Around all wall penetrations.

  • It should be emphasized that the scanners available at this time do not provide adequate information for rendering a conclusive Moisture Intrusion Inspection Report. The technology is limited to providing a basic indication of a possible elevated level of moisture in the area indicated. The areas which the scanner indicates an elevated level of moisture should then be probed using a reliable moisture meter with probes of an adequate length.
  • The use of a scanner is not mandatory. If the individual doing the testing wishes to probe the entire house, this is acceptable. If this is the case, the amount of probing required is extensive.

4. Reporting

  • The high readings, along with the specific location of the readings, should be noted in the report. This is necessary so that in the future, the readings can be referenced for a follow up test. A reference for future testing should be indicated in the report. Time frame should be approximately 6-18 months.
  • The report should indicate the following concerning the readings:

10-19% – Moisture is present in the wall. Additional sealant at the specific area should be sufficient.

20-29% – The source of the water intrusion should be identified, if possible. Appropriate corrective action should be taken to stop the entrance of the water. In many cases, a particular detail may be corrected, or additional sealant installed as a satisfactory corrective measure.

30%+ – This is the fiber saturation point of wood, the level at which decay rapidly begins to occur. The EIFS at these areas should be removed so that the framing can be inspected for indications of rot or decay. Any damaged areas should be repaired or replaced, as necessary.

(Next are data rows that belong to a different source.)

/-! ### The Memory Arbiter -/

/-- The Data Mover's transfer (R31, R33): nothing, a zero-fill, a captured page, or a stored
page. -/
theorem serveMover_cases {s t : State} (h : serveMover s = some t) :
    t = s ∨
    (∃ pg, s.page = some (.scrub pg false) ∧
      t = { s with mem := memWriteRun s.mem (pageAddr pg 0) zeroPage,
                   page := some (.scrub pg true), memLast := .mover }) ∨
    (∃ p pg, s.page = some (.copyRead p none) ∧ copySource s p = some pg ∧
      t = { s with page := some (.copyRead p (some (memReadRun s.mem (pageAddr pg 0) 64))),
                   memLast := .mover }) ∨
    (∃ p bytes pg, s.page = some (.copyWrite p bytes false) ∧ copyDest s p = some pg ∧
      t = { s with mem := memWriteRun s.mem (pageAddr pg 0) bytes,
                   page := some (.copyWrite p bytes true), memLast := .mover }) := by
  unfold serveMover at h
  split at h
  · next pg hp => exact .inr (.inl ⟨pg, hp, (Option.some.inj h).symm⟩)
  · next p hp =>
    split at h
    · cases h
    · next pg hs => exact .inr (.inr (.inl ⟨p, pg, hp, hs, (Option.some.inj h).symm⟩))
  · next p bytes hp =>
    split at h
    · cases h
    · next pg hs => exact .inr (.inr (.inr ⟨p, bytes, pg, hp, hs, (Option.some.inj h).symm⟩))
  · exact .inl (Option.some.inj h).symm

/-- A grant of the Memory Arbiter (R30): the requester is the last granted, the Data Mover's
waiting transfer having been served first or not. -/
theorem memGrant_cases {r : MemRequester} {s t : State} (h : memGrant r s = some t) :
    (moverWaiting s = false ∧ t = { s with memLast := r }) ∨
    (moverWaiting s = true ∧ t = { s with freeCount := s.freeCount + 1, memLast := r }) ∨
    (moverWaiting s = true ∧ ∃ u, serveMover { s with freeCount := s.freeCount + 1 } = some u ∧
      t = { u with memLast := r }) := by
  unfold memGrant at h
  cases hw : moverWaiting s with
  | false => simp only [hw, Bool.false_eq_true, if_false] at h; exact .inl ⟨rfl, (Option.some.inj h).symm⟩
  | true =>
    simp only [hw, if_true] at h
    split at h
    · obtain ⟨u, hu, rfl⟩ := Option.map_eq_some_iff.1 h
      exact .inr (.inr ⟨rfl, u, hu, rfl⟩)
    · exact .inr (.inl ⟨rfl, (Option.some.inj h).symm⟩)

/-- While the Data Mover waits for nothing, a grant changes the last-granted requester alone. -/
theorem memGrant_idle {r : MemRequester} {s : State} (h : moverWaiting s = false) :
    memGrant r s = some { s with memLast := r } := by
  simp [memGrant, h]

  • The problem areas should be clearly identified in the report. There should be a system for identifying the probed areas. This is necessary so that the house can be effectively re-tested. Another inspector may be doing the re-testing.

OTHER TYPES OF INSPECTIONS

It is possible to do a mostly visual inspection of a house and observe conditions that do not meet current EIMA Installation Standards. This form of Inspection, or Consulting Service, should not be confused with, or claimed as, an EIFS Moisture Intrusion Inspection. To do so would be a breach of the Standards and Ethics of the Georgia Association of Home Inspectors.